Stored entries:
- Opening Delimiter -

-- ==== Sys2Proof/Laws/Run.lean ====
section
/-!
SUPPORT. What one primitive step can do, said once (act_done_cases), and how step lists run: composition, the induction over
a run, and the straight run when every call returns.
-/

namespace Sys2Proof.Machine

/-! ### Transfer Primitive calls -/

/-- A call that is done has spent one credit and emitted its event. -/
theorem State.tpCall_done {s t : State} {e : Event} (h : s.tpCall e = .done t) :
    s.tpCredit ≠ some 0 ∧ t = { s with tpCredit := spendCredit s.tpCredit }.emit e := by
  unfold State.tpCall at h
  split at h
  · cases h
  · exact ⟨‹_›, by simpa using h.symm⟩

/-- When every call returns, a call is done and only emits its event. -/
theorem State.tpCall_returns {s : State} (e : Event) (h : s.tpCredit = none) : s.tpCall e = .done (s.emit e) := by
  have : spendCredit s.tpCredit = s.tpCredit := by rw [h]; rfl
  unfold State.tpCall
  rw [if_neg (by simp [h]), this]

theorem State.tpCall_waits {s : State} (e : Event) (h : s.tpCredit = some 0) : s.tpCall e = .wait := by
  unfold State.tpCall
  rw [if_pos h]

theorem State.tpTraffic_returns {s : State} (e : Event) (hr : s.tpReady = true) (h : s.tpCredit = none) :
    s.tpTraffic e = .done (s.emit e) := by
  unfold State.tpTraffic
  rw [if_pos hr, State.tpCall_returns e h]

theorem State.tpTraffic_done {s t : State} {e : Event} (h : s.tpTraffic e = .done t) :
    s.tpReady = true ∧ s.tpCredit ≠ some 0 ∧ t = { s with tpCredit := spendCredit s.tpCredit }.emit e := by
  unfold State.tpTraffic at h
  split at h
  · exact ⟨‹_›, State.tpCall_done h⟩
  · cases h

theorem State.tpInit_done {s t : State} (h : s.tpInit = .done t) :
    s.tpCredit ≠ some 0 ∧
      t = { { s with tpCredit := spendCredit s.tpCredit }.emit .init with tpReady := true } := by
  unfold State.tpInit at h
  cases hc : s.tpCall .init with
  | done u =>
    rw [hc] at h
    obtain ⟨h1, rfl⟩ := State.tpCall_done hc
    exact ⟨h1, by simpa using h.symm⟩
  | wait => rw [hc] at h; cases h
  | stop f => rw [hc] at h; cases h

theorem State.tpInit_returns {s : State} (h : s.tpCredit = none) :
    s.tpInit = .done { s.emit .init with tpReady := true } := by
  unfold State.tpInit
  rw [State.tpCall_returns _ h]

theorem State.fbModify_done {s t : State} {r : Fin 8} {d : Nat} {f : Byte → Byte} (h : s.fbModify r d f = .done t) :
    d < s.n.toNat ∧ t = s.fbStore r d (f (s.fbByte r d)) := by
  unfold State.fbModify at h
  split at h
  · rename_i hd
    exact ⟨by simpa [State.fbExists] using hd, by simpa using h.symm⟩
  · cases h

theorem State.fbModify_of_lt {s : State} {r : Fin 8} {d : Nat} (f : Byte → Byte) (h : d < s.n.toNat) :
    s.fbModify r d f = .done (s.fbStore r d (f (s.fbByte r d))) := by
  unfold State.fbModify
  rw [if_pos (by simpa [State.fbExists] using h)]

/-! ### One primitive step -/

/-- Everything a primitive step can do when it is done: a register write, one byte of an FB row that exists, a response, a
flag, one Transfer Primitive call, or nothing. -/
theorem SeqStep.act_done_cases {op : SeqStep} {s t : State} (h : op.act s = .done t) :
    (∃ n, op = .writeN n ∧ t = { s with n := n }) ∨ (∃ m, op = .setMode m ∧ t = { s with mode := m }) ∨
    (∃ r d v, d < s.n.toNat ∧ op.inBody s.n = true ∧ t = s.fbStore r d v) ∨
    (∃ b, t = s.respond b ∧ op.inBody s.n = false) ∨
    (∃ f, op = .raise f ∧ t = s.raise f) ∨
    (op = .tpInit ∧ s.tpCredit ≠ some 0 ∧
      t = { { s with tpCredit := spendCredit s.tpCredit }.emit .init with tpReady := true }) ∨
    (∃ e, e ≠ .init ∧ op.inBody s.n = true ∧ s.tpReady = true ∧ s.tpCredit ≠ some 0 ∧
      t = { s with tpCredit := spendCredit s.tpCredit }.emit e) ∨
    (op = .finish ∧ t = s) := by
  cases op with
  | writeN n => exact .inl ⟨n, rfl, by simpa [SeqStep.act] using h.symm⟩
  | setMode m => exact .inr (.inl ⟨m, rfl, by simpa [SeqStep.act] using h.symm⟩)
  | fbZero r d =>
    simp only [SeqStep.act] at h
    obtain ⟨h1, h2⟩ := State.fbModify_done h
    exact .inr (.inr (.inl ⟨r, d, _, h1, by simpa [SeqStep.inBody] using h1, h2⟩))
  | fbPut r d k on =>
    simp only [SeqStep.act] at h
    obtain ⟨h1, h2⟩ := State.fbModify_done h
    exact .inr (.inr (.inl ⟨r, d, _, h1, by simpa [SeqStep.inBody] using h1, h2⟩))
  | fbFlip r d k =>
    simp only [SeqStep.act] at h
    obtain ⟨h1, h2⟩ := State.fbModify_done h
    exact .inr (.inr (.inl ⟨r, d, _, h1, by simpa [SeqStep.inBody] using h1, h2⟩))
  | respond b => exact .inr (.inr (.inr (.inl ⟨b, by simpa [SeqStep.act] using h.symm, rfl⟩)))
  | respondPixel r d k =>
    rw [SeqStep.act] at h
    split at h
    · exact .inr (.inr (.inr (.inl ⟨_, (StepResult.done.inj h).symm, rfl⟩)))
    · cases h
  | raise f => exact .inr (.inr (.inr (.inr (.inl ⟨f, rfl, by simpa [SeqStep.act] using h.symm⟩))))
  | tpInit =>
    obtain ⟨h1, h2⟩ := State.tpInit_done h
    exact .inr (.inr (.inr (.inr (.inr (.inl ⟨rfl, h1, h2⟩)))))
  | tpSend b =>
    obtain ⟨h1, h2, h3⟩ := State.tpTraffic_done h
    exact .inr (.inr (.inr (.inr (.inr (.inr (.inl ⟨.send b, by simp, rfl, h1, h2, h3⟩))))))
  | tpSendFb r d =>
    rw [SeqStep.act] at h
    split at h
    · rename_i hd
      obtain ⟨h1, h2, h3⟩ := State.tpTraffic_done h
      exact .inr (.inr (.inr (.inr (.inr (.inr (.inl ⟨_, by simp,
        by simpa [SeqStep.inBody, State.fbExists] using hd, h1, h2, h3⟩))))))
    · cases h
  | tpLatch =>
    obtain ⟨h1, h2, h3⟩ := State.tpTraffic_done h
    exact .inr (.inr (.inr (.inr (.inr (.inr (.inl ⟨.latch, by simp, rfl, h1, h2, h3⟩))))))
  | finish => exact .inr (.inr (.inr (.inr (.inr (.inr (.inr ⟨rfl, by simpa [SeqStep.act] using h.symm⟩))))))

/-- What no primitive step changes. -/
theorem SeqStep.act_frame {op : SeqStep} {s t : State} (h : op.act s = .done t) :
    t.cfg = s.cfg ∧ t.seq = s.seq ∧ t.host = s.host ∧ t.rst = s.rst ∧ t.enc = s.enc ∧ t.free = s.free := by
  rcases SeqStep.act_done_cases h with ⟨n, _, rfl⟩ | ⟨m, _, rfl⟩ | ⟨r, d, v, _, _, rfl⟩ | ⟨b, rfl, _⟩ |
    ⟨f, _, rfl⟩ | ⟨_, _, rfl⟩ | ⟨e, _, _, _, _, rfl⟩ | ⟨_, rfl⟩ <;> simp

/-- No step waits when every call returns. -/
theorem SeqStep.act_ne_wait {op : SeqStep} {s : State} (h : s.tpCredit = none) : op.act s ≠ .wait := by
  have h1 : ∀ e, s.tpTraffic e ≠ .wait := fun e => by
    unfold State.tpTraffic
    split
    · rw [State.tpCall_returns e h]; simp
    · simp
  cases op with
  | tpInit => rw [SeqStep.act, State.tpInit_returns h]; simp
  | tpSend b => exact h1 _
  | tpLatch => exact h1 _
  | tpSendFb r d => rw [SeqStep.act]; split <;> simp [h1]
  | fbZero r d => rw [SeqStep.act, State.fbModify]; split <;> simp
  | fbPut r d k on => rw [SeqStep.act, State.fbModify]; split <;> simp
  | fbFlip r d k => rw [SeqStep.act, State.fbModify]; split <;> simp
  | respondPixel r d k => rw [SeqStep.act]; split <;> simp
  | writeN n => simp [SeqStep.act]
  | setMode m => simp [SeqStep.act]
  | respond b => simp [SeqStep.act]
  | raise f => simp [SeqStep.act]
  | finish => simp [SeqStep.act]

/-- That every call returns is kept. -/
theorem SeqStep.act_credit_none {op : SeqStep} {s t : State} (h : op.act s = .done t) (hc : s.tpCredit = none) :
    t.tpCredit = none := by
  rcases SeqStep.act_done_cases h with ⟨n, _, rfl⟩ | ⟨m, _, rfl⟩ | ⟨r, d, v, _, _, rfl⟩ | ⟨b, rfl, _⟩ |
    ⟨f, _, rfl⟩ | ⟨_, _, rfl⟩ | ⟨e, _, _, _, _, rfl⟩ | ⟨_, rfl⟩ <;> simp [hc, spendCredit]

/-! ### Runs of step lists -/

@[simp] theorem runSteps_nil (s : State) : runSteps [] s = .next s := rfl

theorem runSteps_cons_done {op : SeqStep} {ops : List SeqStep} {s t : State} (h : op.act s = .done t) :
    runSteps (op :: ops) s = runSteps ops t := by
  rw [runSteps, h]

/-- Everything a run can do: it is the steps that were done, one after another, to the end of the list or to a step that
waits, whose rest stays to be done. -/
theorem runSteps_next_cases {ops : List SeqStep} {s t : State} (h : runSteps ops s = .next t) :
    (ops = [] ∧ t = s) ∨
    (∃ op rest u, ops = op :: rest ∧ op.act s = .done u ∧ runSteps rest u = .next t) ∨
    (∃ op rest, ops = op :: rest ∧ op.act s = .wait ∧ t = { s with seq := ops ++ s.seq }) := by
  cases ops with
  | nil => exact .inl ⟨rfl, by simpa using h.symm⟩
  | cons op rest =>
    rw [runSteps] at h
    cases ha : op.act s with
    | done u => rw [ha] at h; exact .inr (.inl ⟨op, rest, u, rfl, ha, h⟩)
    | wait => rw [ha] at h; exact .inr (.inr ⟨op, rest, rfl, ha, by simpa using h.symm⟩)
    | stop f => rw [ha] at h; cases h

/-- The induction over a run, packaged once: what every done step of the list keeps, and what does not look at the
sequencer, holds in the next state. -/
theorem runSteps_induct {P : State → Prop} {ops : List SeqStep}
    (hstep : ∀ op ∈ ops, ∀ s t, P s → op.act s = .done t → P t)
    (hseq : ∀ s q, P s → P { s with seq := q })
    {s t : State} (hs : P s) (h : runSteps ops s = .next t) : P t := by
  induction ops generalizing s with
  | nil => obtain rfl : s = t := by simpa using h
           exact hs
  | cons op rest ih =>
    rcases runSteps_next_cases h with ⟨h1, _⟩ | ⟨op', rest', u, h1, h2, h3⟩ | ⟨op', rest', h1, _, rfl⟩
    · cases h1
    · cases h1
      exact ih (fun o ho => hstep o (List.mem_cons_of_mem _ ho)) (hstep op (by simp) s u hs h2) h3
    · exact hseq _ _ hs

/-- What no run changes, whether it completes or waits. -/
theorem runSteps_frame {ops : List SeqStep} {s t : State} (h : runSteps ops s = .next t) :
    t.cfg = s.cfg ∧ t.host = s.host ∧ t.rst = s.rst ∧ t.enc = s.enc ∧ t.free = s.free := by
  refine runSteps_induct (P := fun u => u.cfg = s.cfg ∧ u.host = s.host ∧ u.rst = s.rst ∧ u.enc = s.enc ∧
    u.free = s.free) ?_ (fun _ _ h => h) ⟨rfl, rfl, rfl, rfl, rfl⟩ h
  rintro op - u v ⟨h1, h2, h3, h4, h5⟩ ha
  obtain ⟨g1, _, g3, g4, g5, g6⟩ := SeqStep.act_frame ha
  exact ⟨g1.trans h1, g3.trans h2, g4.trans h3, g5.trans h4, g6.trans h5⟩

/-- When every call returns, a list in two parts runs as the one and then the other. -/
theorem runSteps_append {as bs : List SeqStep} {s t : State} (hc : s.tpCredit = none) (h : runSteps as s = .next t) :
    runSteps (as ++ bs) s = runSteps bs t := by
  induction as generalizing s with
  | nil => obtain rfl : s = t := by simpa using h
           rfl
  | cons op rest ih =>
    rcases runSteps_next_cases h with ⟨h1, _⟩ | ⟨op', rest', u, h1, h2, h3⟩ | ⟨op', rest', _, h2, _⟩
    · cases h1
    · cases h1
      rw [List.cons_append, runSteps_cons_done h2]
      exact ih (SeqStep.act_credit_none h2 hc) h3
    · exact absurd h2 (SeqStep.act_ne_wait hc)

/-- One send when every call returns. -/
theorem runSteps_tpSend {s : State} {b : Byte} {ops : List SeqStep} (hr : s.tpReady = true) (hc : s.tpCredit = none) :
    runSteps (.tpSend b :: ops) s = runSteps ops (s.emit (.send b)) :=
  runSteps_cons_done (State.tpTraffic_returns _ hr hc)

/-- One send of an FB byte when every call returns. -/
theorem runSteps_tpSendFb {s : State} {r : Fin 8} {d : Nat} {ops : List SeqStep} (hd : d < s.n.toNat)
    (hr : s.tpReady = true) (hc : s.tpCredit = none) :
    runSteps (.tpSendFb r d :: ops) s = runSteps ops (s.emit (.send (s.fbByte r d))) := by
  refine runSteps_cons_done ?_
  rw [SeqStep.act, if_pos (by simpa [State.fbExists] using hd)]
  exact State.tpTraffic_returns _ hr hc

/-- One latch when every call returns. -/
theorem runSteps_tpLatch {s : State} {ops : List SeqStep} (hr : s.tpReady = true) (hc : s.tpCredit = none) :
    runSteps (.tpLatch :: ops) s = runSteps ops (s.emit .latch) :=
  runSteps_cons_done (State.tpTraffic_returns _ hr hc)

/-- RowSync, once for all callers (42 R111, R112): when every call returns it emits its trace and changes nothing else. -/
theorem runSteps_rowSync {s : State} (r : Fin 8) (hr : s.tpReady = true) (hc : s.tpCredit = none) :
    runSteps (rowSyncSteps s.n r) s = .next (s.emits (s.rowSyncEvents r)) := by
  have key : ∀ (ds : List Nat) (u : State), (∀ d ∈ ds, d < u.n.toNat) → u.tpReady = true → u.tpCredit = none →
      runSteps ((ds.flatMap fun d => [SeqStep.tpSend (digitReg r), .tpSendFb r d]) ++ [.tpLatch]) u =
        .next (u.emits ((ds.flatMap fun d => packetEvents (digitReg r) (u.fbByte r d)) ++ [.latch])) := by
    intro ds
    induction ds with
    | nil =>
      intro u _ h1 h2
      rw [List.flatMap_nil, List.nil_append, runSteps_tpLatch h1 h2]
      rfl
    | cons d ds ih =>
      intro u hd h1 h2
      have hdn : d < u.n.toNat := hd d (by simp)
      simp only [List.flatMap_cons, List.append_assoc, List.cons_append, List.nil_append]
      rw [runSteps_tpSend h1 h2, runSteps_tpSendFb (by simpa using hdn) (by simpa using h1) (by simpa using h2),
        ih _ (by simpa using fun e he => hd e (by simp [he])) (by simpa using h1) (by simpa using h2)]
      simp [packetEvents, State.emits_cons]
  exact key _ s (by simp [devicesDown]) hr hc

/-- CfgWrite, once for all callers (43 R127). -/
theorem runSteps_cfgWrite {s : State} (n : Byte) (a v : Byte) (hr : s.tpReady = true) (hc : s.tpCredit = none) :
    runSteps (cfgWriteSteps n a v) s = .next (s.emits (equalPackets n.toNat a v)) := by
  have key : ∀ (ds : List Nat) (u : State), u.tpReady = true → u.tpCredit = none →
      runSteps ((ds.flatMap fun _ => sendPacketSteps a v) ++ [.tpLatch]) u =
        .next (u.emits (equalPackets ds.length a v)) := by
    intro ds
    induction ds with
    | nil =>
      intro u h1 h2
      rw [List.flatMap_nil, List.nil_append, runSteps_tpLatch h1 h2]
      rfl
    | cons d ds ih =>
      intro u h1 h2
      simp only [List.flatMap_cons, sendPacketSteps, List.cons_append, List.nil_append]
      rw [runSteps_tpSend h1 h2, runSteps_tpSend (by simpa using h1) (by simpa using h2)]
      have := ih ((u.emit (.send a)).emit (.send v)) (by simpa using h1) (by simpa using h2)
      simp only [sendPacketSteps] at this
      rw [this]
      simp [equalPackets, packetEvents, List.replicate_succ, State.emits_cons]
  have := key (devicesDown n) s hr hc
  rw [show (devicesDown n).length = n.toNat by simp [devicesDown]] at this
  exact this

end Sys2Proof.Machine
end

- Closing Delimiter -

→ **EXERCISE INSTRUCTIONS**: Begin at the line above that has "have h1 : ∀" and stop after the line that has "<;> simp [h1]", copying each line exactly and adding nothing else.

→ **EXERCISE ANSWER**:
  have h1 : ∀ e, s.tpTraffic e ≠ .wait := fun e => by
    unfold State.tpTraffic
    split
    · rw [State.tpCall_returns e h]; simp
    · simp
  cases op with
  | tpInit => rw [SeqStep.act, State.tpInit_returns h]; simp
  | tpSend b => exact h1 _
  | tpLatch => exact h1 _
  | tpSendFb r d => rw [SeqStep.act]; split <;> simp [h1]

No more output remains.